Unnamed: 0_level_0,score
image_id,Unnamed: 1_level_1
0,33.474657
1,30.980562
2,30.850779
3,30.695939
4,30.562657
5,30.710908


## Optimized Image vs. Original Image Score
Count the number of occurances per optimization steps where the similarity score of the optimized generated image and the user prompt is higher then the image generated based on the original user prompt.
This metric measures if optimizing the prompt using our model yields better results

In [46]:
original_scores = result_df.loc(axis=0)[:,0]["score"].values
for optimization_step in range(1, optimization_step_num+1):
    optimization_scores = result_df.loc(axis=0)[:,optimization_step]["score"].values
    improvement_count = np.sum(optimization_scores > original_scores)
    improvement_percentage = improvement_count / prompt_num
    print(f"Optimization step {optimization_step}: {improvement_percentage*100:.1f}% of prompts improved")

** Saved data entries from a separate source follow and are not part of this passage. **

-- ==== Sys2Proof/Machine/Compose.lean ====
section
/-! DEFINITION. What a composition computes (R232 to R248, R257 to R267): samples, chroma up-sampling, matrices,
scaling, colour key, transfer, gamut, the fold of the layers, calibration, Patina gains and concealment. -/

namespace Sys2Proof.Machine

/-- Full drive of a 20-bit linear value (R258). -/
def full20 : Nat := 1048575

/-- A value clamped to a 20-bit result. -/
def clamp20 (i : Int) : Nat := (clampInt 0 1048575 i).toNat

/-- A value clamped to 16 bits. -/
def clamp16 (i : Int) : Nat := (clampInt 0 65535 i).toNat

/-! ## Samples (R232, R233) -/

/-- A surface as a composition reads it. -/
structure SurfView where
  fmt : Nat
  w : Nat
  h : Nat
  data : Array Nat
  deriving DecidableEq, Repr

/-- The view of a surface. -/
def Surface.view (x : Surface) : SurfView := { fmt := x.fmt, w := x.width, h := x.height, data := x.data.toArray }

/-- A byte of a surface. -/
def SurfView.byte (v : SurfView) (i : Nat) : Nat := v.data.getD i 0 % 256

/-- A 16-bit container. -/
def SurfView.half (v : SurfView) (i : Nat) : Nat := v.byte i + 256 * v.byte (i + 1)

/-- Bits of a sample: 8, 10 or 12. -/
def SurfView.depth (v : SurfView) : Nat := 8 + 2 * fmtDepth v.fmt

/-- Bytes of a YCbCr sample. -/
def SurfView.size (v : SurfView) : Nat := if fmtDepth v.fmt = 0 then 1 else 2

/-- A YCbCr sample at a byte offset. -/
def SurfView.sample (v : SurfView) (i : Nat) : Nat :=
  if fmtDepth v.fmt = 0 then v.byte i else v.half i % 2 ^ v.depth

/-- Where a plane begins. -/
def SurfView.planeAt (v : SurfView) (p : Nat) : Nat :=
  lsum (((planesOf v.fmt v.w v.h).take p).map (fun q => q.1 * q.2))

/-- Columns and rows of the chroma planes. -/
def SurfView.chromaDims (v : SurfView) : Nat × Nat :=
  (if fmtSub v.fmt = 0 then v.w else v.w / 2, if fmtSub v.fmt = 2 then v.h / 2 else v.h)

/-- Component `c` of an RGB pixel. -/
def SurfView.rgbCode (v : SurfView) (x y c : Nat) : Nat :=
  let n := y * v.w + x
  if fmtDepth v.fmt = 0 then v.byte (3 * n + c)
  else if fmtDepth v.fmt = 1 then natBits (v.half (4 * n) + 65536 * v.half (4 * n + 2)) (10 * c) 10
  else v.half (6 * n + 2 * c) % 4096

/-- Luma of a pixel. -/
def SurfView.luma (v : SurfView) (x y : Nat) : Nat := v.sample ((y * v.w + x) * v.size)

/-- Chroma sample (`j`, `m`): Cb for `cr` = 0, Cr for 1. -/
def SurfView.chroma (v : SurfView) (j m cr : Nat) : Nat :=
  let n := m * v.chromaDims.1 + j
  if fmtFamily v.fmt = 2 then v.sample (v.planeAt 1 + (2 * n + cr) * v.size)
  else v.sample (v.planeAt (1 + cr) + n * v.size)

/-! ## Chroma up-sampling (R237) -/

/-- The chroma samples of one axis at a luma position, with weights in quarters. `mid`: samples stand at 2j + 0.5;
otherwise at 2j. -/
def chromaTaps (mid : Bool) (n x : Nat) : List (Nat × Nat) :=
  let j := x / 2
  let last := n - 1
  if mid then
    if x % 2 = 0 then [(min last j, 3), (min last (j - 1), 1)] else [(min last j, 3), (min last (j + 1), 1)]
  else if x % 2 = 0 then [(min last j, 4)]
  else [(min last j, 2), (min last (j + 1), 2)]

/-- Sixteen times the up-sampled chroma at a luma position. -/
def SurfView.chroma16 (v : SurfView) (siting x y cr : Nat) : Nat :=
  let dims := v.chromaDims
  let tx := if fmtSub v.fmt = 0 then [(x, 4)] else chromaTaps (siting == 2) dims.1 x
  let ty := if fmtSub v.fmt = 2 then chromaTaps (siting != 1) dims.2 y else [(y, 4)]
  lsum (tx.flatMap (fun a => ty.map (fun b => a.2 * b.2 * v.chroma a.1 b.1 cr)))

/-! ## Normalising and matrices (R236, R238) -/

/-- Conversion fields of `LAY_CTL`. -/
structure Conv where
  siting : Nat
  fullRange : Bool
  matrix : Nat
  prim : Nat
  tf : Nat
  deriving DecidableEq, Repr

/-- The fields of a `LAY_CTL` word. -/
def convOf (w : Word) : Conv :=
  { siting := fld w 14 2, fullRange := bitOf w 13, matrix := fld w 10 2, prim := fld w 8 2, tf := fld w 4 2 }

/-- Kr and Kb (R238). -/
def krkb (m : Nat) : Rat × Rat :=
  if m = 0 then (299 / 1000, 114 / 1000)
  else if m = 1 then (2126 / 10000, 722 / 10000)
  else (2627 / 10000, 593 / 10000)

/-- A luma or RGB code normalised (R236). -/
def normY (c : Conv) (d v : Nat) : Rat :=
  let k : Rat := ((2 ^ (d - 8) : Nat) : Rat)
  if c.fullRange then (v : Rat) / ((2 ^ d - 1 : Nat) : Rat) else ((v : Rat) - 16 * k) / (219 * k)

/-- A chroma code normalised; `v16` is sixteen times the code. -/
def normC (c : Conv) (d v16 : Nat) : Rat :=
  let k : Rat := ((2 ^ (d - 8) : Nat) : Rat)
  let v : Rat := (v16 : Rat) / 16
  if c.fullRange then (v - ((2 ^ (d - 1) : Nat) : Rat)) / ((2 ^ d - 1 : Nat) : Rat) else (v - 128 * k) / (224 * k)

/-- `floor(v + 0.5)` (R238, R245). -/
def halfUp (v : Rat) : Int := (v + 1 / 2).floor

/-- A value clamped to 0.0 to 1.0 as 16 bits (R238). -/
def to16 (v : Rat) : Nat := if v ≤ 0 then 0 else if 1 ≤ v then 65535 else (halfUp (v * 65535)).toNat

/-- R′G′B′ of a source sample in 16 bits (R236 to R238). -/
def SurfView.rgb16 (v : SurfView) (c : Conv) (x y : Nat) : List Nat :=
  let d := v.depth
  if fmtFamily v.fmt = 1 then (List.range 3).map (fun k => to16 (normY c d (v.rgbCode x y k)))
  else
    let kr := (krkb c.matrix).1
    let kb := (krkb c.matrix).2
    let yy := normY c d (v.luma x y)
    let cb := normC c d (v.chroma16 c.siting x y 0)
    let cr := normC c d (v.chroma16 c.siting x y 1)
    let r := yy + 2 * (1 - kr) * cr
    let b := yy + 2 * (1 - kb) * cb
    let g := (yy - kr * r - kb * b) / (1 - kr - kb)
    [to16 r, to16 g, to16 b]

Optimization step 1: 30.9% of prompts improved
Optimization step 2: 29.5% of prompts improved
Optimization step 3: 30.1% of prompts improved
Optimization step 4: 30.6% of prompts improved
Optimization step 5: 30.7% of prompts improved


## Current Optimized Image vs. Previous Generations Score
Count the number of occurances where the generated image of the current optimization steps achieves the highest similarity with the original user prompt compared to all previous generations. 
This metric measures if running the optimization loop several times improves results and if/when a convergence is reached.

In [47]:
for optimization_step in range(1, optimization_step_num+1):
    previous_scores = result_df.loc(axis=0)[:,:optimization_step-1]["score"].max(level=0).values
    optimization_scores = result_df.loc(axis=0)[:,optimization_step]["score"].values
    improvement_count = np.sum(optimization_scores > previous_scores)
    improvement_percentage = improvement_count / prompt_num
    print(f"Optimization step {optimization_step}: {improvement_percentage*100:.1f}% of prompts improved compared to previous generation steps")

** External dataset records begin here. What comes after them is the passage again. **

-- ==== Sys2Proof/Machine/Scan.lean ====
section
/-! DEFINITION. Scan-out (R284 to R304): uploads, frame events, line visits, light gate, genlock, the SCAN PLL, PWR_FF, and
the SCN registers. The frame boundary itself is in `Boundary.lean`. -/

namespace Sys2Proof.Machine

/-- Scan-out runs: CORE is awake and the SCAN PLL has locked (R70, R74). -/
def scanRuns (s : State) : Bool := s.awake && s.pwr.scanLock

/-- The drivers do not swap at the next boundary whatever the upload does, because scan-out has decided already that the
coming frame is dark (R300, R333, R466, R522, R534), or cannot send the swap. -/
def nextDark (s : State) : Bool :=
  outputsHeld s || (s.cmt.due && s.cmt.cost != 0) || s.cmt.reload || s.cmt.svcReload || s.pwr.scanLost ||
  (match s.scn.dark with
   | some (.timing n) => decide (2 ≤ n)
   | some (.reload n) => decide (2 ≤ n)
   | _ => false)

/-! ## Uploads (R290, R315) -/

/-- The composed frame that is to be uploaded in this frame: that of frame f + 1, where its composition ended and no
reload has yet to run before it. Nothing is uploaded before the first accepted commit (R301; log entry 52). -/
def uploadExpected (s : State) : Option Composed :=
  let k := s.scn.frame + 1
  let blocked := match s.scn.dark with
    | some (.timing n) => decide (2 ≤ n)
    | some (.reload n) => decide (2 ≤ n)
    | some .hold => true
    | _ => false
  if !scanRuns s || blocked || outputsHeld s || !s.cmt.everAccepted || s.scn.skipped.contains k then none
  else s.pix.composed.find? (fun c => c.frame == k && c.w != 0 && c.h != 0)

/-- The same where the upload can start. -/
def uploadFrame (s : State) : Option Composed :=
  if s.scn.upload.isSome || s.scn.deadlineDone || s.cch.statBusy then none else uploadExpected s

/-- The chain words of one line, its LINE_STORE, and the commands that diagnostics put into its trailer (R315, R337). -/
def State.sendLine (s : State) (word : Nat → Nat → Nat) (plan : List (Nat × DrvCmd)) (l : Nat) : State :=
  let g := actSet s
  let s := s.onlyIf (chainsDriven s) (fun s =>
    s.emits ((chainList g).map (fun n => Output.line n l (lineWords s.pwr.legacy (cNd g) (cC g) (tD g) l (word n)))))
  (plan.filter (fun p => p.1 == l)).foldl (fun (s : State) p => s.command p.2) (s.command .lineStore)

Optimization step 1: 30.9% of prompts improved compared to previous generation steps
Optimization step 2: 20.6% of prompts improved compared to previous generation steps
Optimization step 3: 17.6% of prompts improved compared to previous generation steps
Optimization step 4: 14.6% of prompts improved compared to previous generation steps
Optimization step 5: 11.9% of prompts improved compared to previous generation steps


## Current Optimized Image vs. Previous Generations Score
Count the number of occurances where the generated image of a given optimization steps achieves the highest similarity with the original user prompt compared to all other generated images.
This metric measures which optimization steps tends to yield the most fitting images.

In [51]:
for optimization_step in range(1, optimization_step_num+1):
    previous_scores = result_df.loc(axis=0)[:,:optimization_step-1]["score"].max(level=0).values
    if optimization_step == optimization_step_num:
        next_scores = np.zeros(prompt_num)
    else:
        next_scores = result_df.loc(axis=0)[:,optimization_step+1:]["score"].max(level=0).values
    combined_max = np.max([previous_scores, next_scores], axis=0)
    optimization_scores = result_df.loc(axis=0)[:,optimization_step]["score"].values
    improvement_count = np.sum(optimization_scores > combined_max)
    improvement_percentage = improvement_count / prompt_num
    print(f"Optimization step {optimization_step}: {improvement_percentage*100:.1f}% of prompts achieved best overall performance")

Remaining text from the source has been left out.